Cały internet poruszyła ostatnio informacja o tym, że telewizory Smart TV Samsunga mogą przesyłać na zewnętrzne serwery fragmenty rozmów, "zasłyszane" przez system rozpoznawania mowy. Podniosły się krzyki o naruszaniu prywatności i związanych z tym niebezpieczeństwach. Tymczasem nie jest to ani nic nowego, ani tak szokującego, jak mogłoby się wydawać. Współczesna technologia podsłuchuje nas cały czas na rozmaite sposoby.

Sprawa telewizorów Samsunga zrobiła się tak głośna chyba głównie dlatego, że firma o tym, jak działa jej system, poinformowała bardzo otwarcie i wprost. System rozpoznawania mowy, dzięki któremu telewizor zamiast pilotem obsługiwać można własnym głosem, siłą rzeczy musi ten głos nagrać w celu późniejszej analizy. Ta z kolei wymaga przesłania takiej próbki do zewnętrznego partnera. Inaczej system nie działa, jeżeli więc użytkownik boi się, że przy okazji może zostać "podsłuchane" coś, czego nie chce ujawniać, to z tego rozwiązania może nie korzystać.

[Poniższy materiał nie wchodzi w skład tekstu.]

/-! ## setPresent -/

@[simp] theorem State.setPresent_agenda (s : State) (k : Nat) (b : Bool) : (s.setPresent k b).agenda = s.agenda := rfl
@[simp] theorem State.setPresent_turn (s : State) (k : Nat) (b : Bool) : (s.setPresent k b).turn = s.turn := rfl
@[simp] theorem State.setPresent_cycle (s : State) (k : Nat) (b : Bool) : (s.setPresent k b).cycle = s.cycle := rfl
@[simp] theorem State.setPresent_ns (s : State) (k : Nat) (b : Bool) : (s.setPresent k b).ns = s.ns := rfl
@[simp] theorem State.setPresent_nextId (s : State) (k : Nat) (b : Bool) : (s.setPresent k b).nextId = s.nextId := rfl
@[simp] theorem State.setPresent_fresh (s : State) (k : Nat) (b : Bool) : (s.setPresent k b).fresh = s.fresh := rfl
@[simp] theorem State.setPresent_strokes (s : State) (k : Nat) (b : Bool) : (s.setPresent k b).strokes = s.strokes := rfl
@[simp] theorem State.setPresent_groups (s : State) (k : Nat) (b : Bool) : (s.setPresent k b).groups = s.groups := rfl
@[simp] theorem State.setPresent_ctxs (s : State) (k : Nat) (b : Bool) : (s.setPresent k b).ctxs = s.ctxs := rfl
@[simp] theorem State.setPresent_cores (s : State) (k : Nat) (b : Bool) : (s.setPresent k b).cores = s.cores := rfl
@[simp] theorem State.setPresent_copies (s : State) (k : Nat) (b : Bool) : (s.setPresent k b).copies = s.copies := rfl
@[simp] theorem State.setPresent_engines (s : State) (k : Nat) (b : Bool) : (s.setPresent k b).engines = s.engines := rfl
@[simp] theorem State.setPresent_mms (s : State) (k : Nat) (b : Bool) : (s.setPresent k b).mms = s.mms := rfl
@[simp] theorem State.setPresent_fired (s : State) (k : Nat) (b : Bool) : (s.setPresent k b).fired = s.fired := rfl
@[simp] theorem State.setPresent_remote (s : State) (k : Nat) (b : Bool) : (s.setPresent k b).remote = s.remote := rfl
@[simp] theorem State.setPresent_armings (s : State) (k : Nat) (b : Bool) : (s.setPresent k b).armings = s.armings := rfl
@[simp] theorem State.setPresent_resv (s : State) (k : Nat) (b : Bool) : (s.setPresent k b).resv = s.resv := rfl
@[simp] theorem State.setPresent_parts (s : State) (k : Nat) (b : Bool) : (s.setPresent k b).parts = s.parts := rfl
@[simp] theorem State.setPresent_launches (s : State) (k : Nat) (b : Bool) : (s.setPresent k b).launches = s.launches := rfl
@[simp] theorem State.setPresent_scheds (s : State) (k : Nat) (b : Bool) : (s.setPresent k b).scheds = s.scheds := rfl
@[simp] theorem State.setPresent_gate (s : State) (k : Nat) (b : Bool) : (s.setPresent k b).gate = s.gate := rfl
@[simp] theorem State.setPresent_meshes (s : State) (k : Nat) (b : Bool) : (s.setPresent k b).meshes = s.meshes := rfl
@[simp] theorem State.setPresent_shared (s : State) (k : Nat) (b : Bool) : (s.setPresent k b).shared = s.shared := rfl
@[simp] theorem State.setPresent_link (s : State) (k : Nat) (b : Bool) : (s.setPresent k b).link = s.link := rfl
@[simp] theorem State.setPresent_chunks (s : State) (k : Nat) (b : Bool) : (s.setPresent k b).chunks = s.chunks := rfl
@[simp] theorem State.setPresent_sys (s : State) (k : Nat) (b : Bool) : (s.setPresent k b).sys = s.sys := rfl
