/-- A commit whose writes an operation in flight will make. -/
theorem flies_of_commit {i : Instr} {opc len : Nat} {f : Fields} {body : Env → State → Verdict} {ok : State → Env → Prop}
    {st : State → Env → State} {ws : State → Env → List WriteBack} {waits : State → Env → Nat} {fl : State → Env → Nat → Flags}
    (hissued : ∀ s, issued s i = issuedAs s opc f len) (hload : loadCodes.contains opc = false) (hexec : ∀ s, exec i s = issue opc f len body s)
    (hbody : ∀ s q, issuedAs s opc f len = some q → checkInstr q.ctx i = none → ok q.t q.y → Lives q (st q.t q.y) ∧
      ∃ e : Effect, body q.y q.t = .commit e ∧ e.jumps = [] ∧ e.writes = ws q.t q.y ∧
        (q.x.scribe = true → e.st = st q.t q.y ∧ q.ports = []) ∧
        (q.x.scribe = false → e.st = { st q.t q.y with nextId := (st q.t q.y).nextId + 1 } ∧ e.later = some (st q.t q.y).nextId ∧
          e.held = [] ∧ e.waitFor = waits q.t q.y ∧ flagsOf e.flags = fun l => if q.on l then fl q.t q.y l else 0)) :
    Flies i ok st ws waits fl := by
  intro s q hq hl ho
  rw [hissued] at hq
  obtain ⟨hlive, e, he, hj, hw, hscr, hstr⟩ := hbody s q hq hl ho
  have h3 := (issuedAs_agent hq).1
  dsimp only
  have hexe : exec i s = .next (pushed q (landed q e) (ws q.t q.y) e.later) := by
    rw [hexec, issue_eq_conclude body hq, he, Verdict.unpop_commit, conclude_commit, hw]
  cases hag : q.x.agent with
  | stroke k =>
    obtain ⟨hst, h1, hh, hwf, hfl⟩ := hstr (scribe_of_stroke hag)
    simp only [Lives, hag] at hlive
    obtain ⟨a, ha⟩ := hlive
    have hst' : e.st.stroke? k = some a := by rw [hst]; exact ha
    have hlive' : Lives q e.st := by simp only [Lives, hag]; exact ⟨a, hst'⟩
    refine ⟨landed q e, by rw [hexe, h1], ?_, a, strokeAfter q e a, flightOf q.s q.x e (st q.t q.y).nextId, ha, landed_get hag hst', ?_, ?_, ?_⟩
    · rw [← hst]
      exact landed_past hlive' (h3 ▸ hload) _ _ hfl.symm (nextPc_of_nil q e hj).symm (by simp [hj])
    · have hy : (yielded q.s (scalarDests q.x) a).regs = a.regs := by unfold yielded; split <;> rfl
      unfold strokeAfter commitTo Stroke.modLanes; simp only [h1, hy]
    · unfold strokeAfter commitTo Stroke.modLanes waiting; simp only [h1]
    · refine ⟨?_, ⟨rfl, rfl, rfl, rfl, ?_⟩, hw, hwf⟩
      · unfold strokeAfter commitTo Stroke.modLanes counted; simp only [h1]
      · simp [flightOf, hh]
  | ctx c =>
    obtain ⟨hst, hport⟩ := hscr (scribe_of_ctx hag)
    have hlive' := hlive
    simp only [Lives, hag] at hlive
    obtain ⟨a, ha⟩ := hlive
    have hst' : e.st.ctx? c = some a := by rw [hst]; exact ha
    refine ⟨landed q e, a, by rw [hexe]; simp [pushed, hport, pushAll], ?_, ha, ?_⟩
    · have := commit_past_ctx (e := e) hag hst' (fun _ => 0) q.next (by simp [hj])
      rw [hst] at this
      simpa only [landed, hag] using this
    · simp only [landed, hag, commit_ctx hag]
      have := mapGet?_mod_self e.st.ctxs c (ctxAfter q e)
      refine (this.trans (congrArg (Option.map _) hst')).trans ?_
      simp [ctxAfter, hw, hj]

Dlaczego więc wywołało to takie emocje? Pomogły oczywiste skojarzenia z "Rokiem 1984" oraz wrażenie, że jeżeli wycieka na zewnątrz przypadkowy fragment prywatnej, domowej rozmowy, to przekroczona została jakaś granica. Tymczasem w innych obszarach naszego codziennego życia godzimy się na naruszenia prywatności dużo dalej idące i z których często nawet nie zdajemy sobie sprawy. Wystarczy, że…

1. Korzystamy z Facebooka

Z tego, jak wiele wie o nas Facebook, zdaje sobie chyba sprawę każdy. Mało kto już łudzi się, że umieszczane przez niego zdjęcia i inne informacje osobiste pozostają widoczne jedynie dla wybranych. Wielokrotnie zwracano już uwagę na politykę prywatności Facebooka, która umożliwia mu nawet… wykorzystanie zdjęć użytkowników w celach reklamowych. Przedstawiciele portalu społecznościowego raz po razie tłumaczą, że zgoda na wyświetlanie przez niego naszych zdjęć potrzebna jest do działania podstawowych funkcji. Gdyby nie była wymagana, to nie mogłyby się one pokazywać nawet na ścianach naszych znajomych. Więc albo godzimy się całościowo, albo Facebook traci rację bytu.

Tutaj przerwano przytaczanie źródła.